The second narrative is shown in colour, and shows Leonard conducting his investigation into the murder of his wife. It is told in reverse chronological order, which means that the audience are unaware of the previous events as each sequence begins, allowing them to feel the same confusion that Leonard does due to his memory loss.

The title sequence at the beginning of the film starts with a close up of a hand holding a Polaroid picture, shaking it every 10 or 20 seconds, while the titles showing the names of the film, directors, producers, and actors fade in and out in a blue font. We then see a man putting the picture into a camera, and then taking a picture, and realise that the sequence is being played backwards. This is followed by close up shots of a bullet on the floor, a pair of glasses, and blood running up a wall. A gun then flies into the man’s hand, and the body on the floor rises and comes back to life, as the sound of a gunshot is heard backwards. As this is such a violent opening, the audience is both shocked and confused, and left trying to figure out why this person was murdered, and why it was shown backwards. This sense of confusion and tension continues right until the end of the film, when the audience realize that the beginning scene is also the end of the film, after seeing all the events leading up to it.
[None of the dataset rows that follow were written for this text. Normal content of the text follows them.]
-- ==== Sys2Proof/Certificates/Slice0/Obligations.lean ====
section
/-! DEFINITION. The statements for the provers. Each docstring names the rules of spec/ it formalises. -/

open Sys2Proof Sys2Proof.Machine

/-! ### Encoding -/

/-- R136, R137: the host encoding of every well-formed host operation decodes to that operation, whatever bytes
follow it. -/
def Obligations.HostEncodingRoundTrips : Prop :=
  ∀ (p : Params) (i : Instr) (rest : List Byte), i.WellFormed p → i.isBus = false →
    decodeHost (encode p i ++ rest) = .instr i rest

/-- R125, R126: the frame of every well-formed bus command decodes to that command, for every value of the parameters
within R7's bounds and with the distinctness that D3 says the rules depend on (log 24). -/
def Obligations.BusEncodingRoundTrips : Prop :=
  ∀ (p : Params) (i : Instr), p.Legal → p.Distinct → i.WellFormed p → i.isBus = true → decodeBus p (encode p i) = .instr i

/-- R136, R137 for host bytes, R125, R126, R131 for frames: bytes that decode are the encoding of the well-formed
instruction they decode to, so no two byte sequences spell one instruction. That a frame of no format of R125 is
rejected, whatever class R124 gives its command byte, is the decoder's (log 17). -/
def Obligations.DecodedBytesAreTheEncoding : Prop :=
  (∀ (p : Params) (bs rest : List Byte) (i : Instr), decodeHost bs = .instr i rest →
    bs = encode p i ++ rest ∧ i.WellFormed p ∧ i.isBus = false) ∧
  (∀ (p : Params) (frame : List Byte) (i : Instr), decodeBus p frame = .instr i →
    frame = encode p i ∧ i.WellFormed p ∧ i.isBus = true)

/-- R139, R129, R130, V-L1-3: words written out in the spec decode to the instructions they stand for,
the bus words at R7's parameter values. -/
def Obligations.WrittenOutWordsDecode : Prop :=
  decodeHost [0x01, 0x0D, 0x21] = .instr (.wreg 0x0D 0x21) [] ∧
  decodeHost [0x02, 0x3F, 0x05, 0x04, 0x66, 0x11, 0x22, 0x33] = .instr (.wburst 0x3F [0x04, 0x66, 0x11, 0x22, 0x33]) [] ∧
  decodeHost [0x06, 0x36] = .instr (.strobe 0x36) [] ∧
  decodeHost [0x08, 0x66, 0x01, 0x09, 0x66] = .instr (.configure 0x66 [(0x09, 0x66)]) [] ∧
  decodeHost [0x0B, 0x66, 0x03, 0x11, 0x22, 0x33] = .instr (.send 0x66 [0x11, 0x22, 0x33]) [] ∧
  decodeHost [0x0F, 0xFF, 0xBA] = .instr (.classify (BitVec.ofInt 16 (-70))) [] ∧
  decodeBus Config.parameters [0x89, 0x00] = .instr (.busReadSingle 0x09) ∧
  decodeBus Config.parameters [0xF5, 0x00] = .instr .busReadMarcstate ∧
  decodeBus Config.parameters [0x7F, 0x04, 0x66] = .instr (.busFifoWrite [0x04, 0x66]) ∧
  decodeBus Config.parameters [0x36] = .instr .busSidle

/-- R138: a reserved opcode selects no operation and is refused; nothing happens on the bus and no register
changes. -/
def Obligations.ReservedOpcodesAreRefused : Prop :=
  ∀ (s : State) (op : Byte) (rest : List Byte), HostReady s → s.busIn = [] → s.hostIn = op :: rest →
    (op = 0x00 ∨ 0x10 ≤ op.toNat) →
    step s = .next { s with hostIn := rest, reply := .notAdmitted }

/-- R137, R403: an operation whose bytes end before its arguments are complete is refused, and so is a complete
one of which an address byte has bits 7..6 set, in CONFIGURE any of its m. How many bytes a refusal takes from the
host's stream is the model's choice (log 2). -/
def Obligations.TruncatedAndWideAddressesAreRefused : Prop :=
  (∀ (s : State) (i : Instr) (n : Nat), HostReady s → s.busIn = [] → i.WellFormed s.params → i.isBus = false →
    0 < n → n < (encode s.params i).length → s.hostIn = (encode s.params i).take n →
    step s = .next { s with hostIn := [], reply := .notAdmitted }) ∧
  (∀ (s : State) (b v n : Byte) (d rest : List Byte) (op : List Byte), HostReady s → s.busIn = [] → 64 ≤ b.toNat →
    n.toNat = d.length →
    op ∈ [[0x01, b, v], [0x02, b, n] ++ d, [0x03, b], [0x04, b], [0x05, b, v]] →
    s.hostIn = op ++ rest →
    step s = .next { s with hostIn := rest, reply := .notAdmitted }) ∧
  (∀ (s : State) (la m : Byte) (pairs : List (Byte × Byte)) (rest : List Byte), HostReady s → s.busIn = [] →
    m.toNat = pairs.length → (∃ x ∈ pairs, 64 ≤ x.1.toNat) →
    s.hostIn = 0x08 :: la :: m :: (pairs.flatMap fun x => [x.1, x.2]) ++ rest →
    step s = .next { s with hostIn := rest, reply := .notAdmitted })

/-! ### Steps and reset -/

/-- R5, R6: when the queued bytes decode, the step executes the decoded instruction with those bytes taken; a bus
frame goes before a host operation (log 1, 19). -/
def Obligations.StepRunsTheDecodedInstruction : Prop :=
  (∀ (s : State) (frame : List Byte) (later : List (List Byte)) (i : Instr),
    s.busIn = frame :: later → decodeBus s.params frame = .instr i → step s = exec i { s with busIn := later }) ∧
  (∀ (s : State) (i : Instr) (rest : List Byte),
    s.busIn = [] → decodeHost s.hostIn = .instr i rest → step s = exec i { s with hostIn := rest })

/-- R6, R209: a queued frame that spells no bus command is taken and not admitted, which is the model's choice (log 1,
13, 17); with nothing issued and no settle wait under way nothing happens; with one under way, RESET completes
(log 12, 19). -/
def Obligations.StepWithoutAnInstruction : Prop :=
  (∀ (s : State) (frame : List Byte) (later : List (List Byte)) (why : Reject), s.faulted = false →
    s.busIn = frame :: later → decodeBus s.params frame = .rejected why →
    step s = .next { s with busIn := later, reply := .notAdmitted }) ∧
  (∀ s : State, s.busIn = [] → s.hostIn = [] → s.phase ≠ .rstSettle → step s = .next s) ∧
  (∀ s : State, s.busIn = [] → s.hostIn = [] → s.phase = .rstSettle → s.faulted = false →
    step s = .next { s with
      env := s.env.settled, trace := s.trace ++ [.settle], linkMode := .idle, initialised := true
      configured := false, outcome := .ok, detail := ⟨.rstSettle, .none⟩, phase := .none, busy := false
      reply := .outcome })

/-- R450: the power-on state. The registers the rule calls unwritten read as unwritten. -/
def Obligations.PowerOnState : Prop :=
  let s := State.reset
  s.linkMode = .idle ∧ s.cs = true ∧ s.initialised = false ∧ s.configured = false ∧ s.busy = false ∧
  s.phase = .none ∧ s.outcome = .none ∧ s.detail = ⟨.none, .none⟩ ∧ s.polls = 0 ∧ s.retries = 0 ∧
  s.txFrameLen = 0 ∧ s.faulted = false ∧
  s.readLocalAddr = none ∧ s.readRxLen = none ∧ s.readRxAddr = none ∧ s.readRxBuf = none ∧
  s.readRxRssiRaw = none ∧ s.readRxStatus2 = none ∧ (∀ i, s.readTxFrame i = none) ∧
  s.readLqRaw = none ∧ s.readLqDbm = none ∧ s.readLqClass = none ∧ s.readRdData = none ∧
  s.readPfLen = none ∧ s.readPfAddr = none ∧ s.readPfPayload = none ∧
  s.env.source = .oracle ∧ s.env.busTape = [] ∧ s.env.lineTape = []

/-- R7: the invariant holds at reset, for every value of the OPEN parameters; the parameters are legal and distinct, and
those that R7 gives a value have it (log 7). -/
def Obligations.InvariantAtReset : Prop :=
  let p := State.reset.params
  BlockInv State.reset ∧ p.Legal ∧ p.Distinct ∧
  p.fifoSize = 64 ∧ p.rxBufLen = 64 ∧ p.maxPayload = p.maxFrame - 2 ∧
  p.addrFifo = 0x3F ∧ p.addrRssi = 0x34 ∧ p.addrMarcstate = 0x35 ∧ p.addrRxbytes = 0x3B ∧
  p.codeSres = 0x30 ∧ p.codeSrx = 0x34 ∧ p.codeStx = 0x35 ∧ p.codeSidle = 0x36 ∧ p.codeSfrx = 0x3A ∧ p.codeSftx = 0x3B ∧
  p.configLast = 0x2E ∧ p.statusFirst = 0x30 ∧ p.statusLast = 0x3B ∧
  p.rxbytesCountMask = 0x7F ∧ p.marcstateMask = 0x1F ∧ p.marcstateOverflow = 0x11 ∧ p.crcOkBit = 7 ∧ p.dummyByte = 0x00 ∧
  p.rssiOffset = 74 ∧ p.rssiVeryWeakBelow = -100 ∧ p.rssiStrongFrom = -70

/-- R33, R35, R36, R37, R40, R41, R80, R100: every step keeps the invariant, from every state that has it. -/
def Obligations.InvariantKept : Prop :=
  ∀ s t : State, BlockInv s → step s = .next t → BlockInv t

/-! ### Admission, refusals and model faults -/

/-- R51: while FAULTED = 1 every operation does nothing, and FAULTED stays. -/
def Obligations.FaultedBlockDoesNothing : Prop :=
  ∀ (i : Instr) (s : State), s.faulted = true → exec i s = .next s

/-- R36: a host operation issued while BUSY = 1 faults F_BUSY, whatever its operands. -/
def Obligations.BusyBlockFaults : Prop :=
  ∀ (i : Instr) (s : State), i.isBus = false → s.faulted = false → s.busy = true →
    exec i s = .next { s with faulted := true, faultCause := some .busy }

/-- R81, R203, R371, R403: a host operation whose bytes are not admitted changes nothing and is reported "not
admitted", whatever the state. That a bus command outside the addresses and lengths the block sends is refused too
is the model's choice (log 13). -/
def Obligations.RefusedOperationsChangeNothing : Prop :=
  ∀ (i : Instr) (s : State), s.faulted = false → (i.isBus = false → s.busy = false) → ¬ Admitted s.params i →
    exec i s = .next { s with reply := .notAdmitted }

/-- R34, R35, R404: an admitted operation whose arguments report no outcome faults F_NOT_INITIALISED before a
RESET, and if it needs CONFIGURE, F_NOT_CONFIGURED before one; nothing else changes. That a bus command other than
SRES faults F_NOT_INITIALISED too is the model's reading (log 13). -/
def Obligations.GatedOperationsFault : Prop :=
  (∀ (i : Instr) (s : State), HostReady s → DrivesBus i → Admitted s.params i → ¬ ArgumentsReported s i →
    s.initialised = false →
    exec i s = .next { s with faulted := true, faultCause := some .notInitialised }) ∧
  (∀ (i : Instr) (s : State), HostReady s → NeedsConfiguration i → ¬ ArgumentsReported s i →
    s.initialised = true → s.configured = false →
    exec i s = .next { s with faulted := true, faultCause := some .notConfigured }) ∧
  (∀ (i : Instr) (s : State), s.faulted = false → i.isBus = true → i ≠ .busSres → Admitted s.params i →
    s.phase ≠ .rstSettle → s.initialised = false →
    exec i s = .next { s with faulted := true, faultCause := some .notInitialised })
The film also uses the combination of music and Leonard’s voice (talking to himself) to create suspense. In the scene where he discovers that ‘Teddy’ is in fact John Edward Gammell (the man he believes killed his wife), Leonard is shown sitting in his motel room, and undressing. As he takes his shirt off, he notices his tattoos, which cover a large part of his body, which he has forgotten about due to his amnesia. Soft, orchestral music with a discordant melody plays in the background, as we see close ups of some of the many tattoos on Leonard’s body. The editing pace is slow, with most shots lasting around 5-10 seconds, but some shots (such as when Leonard looks in the mirror at the tattoo on his chest) last for 20-30 seconds, slowly building up tension.

There are no real shocks in Memento (other than the murder at the beginning), instead the film uses the prolonged sense of tension and confusion until the resolution at the end to create suspense.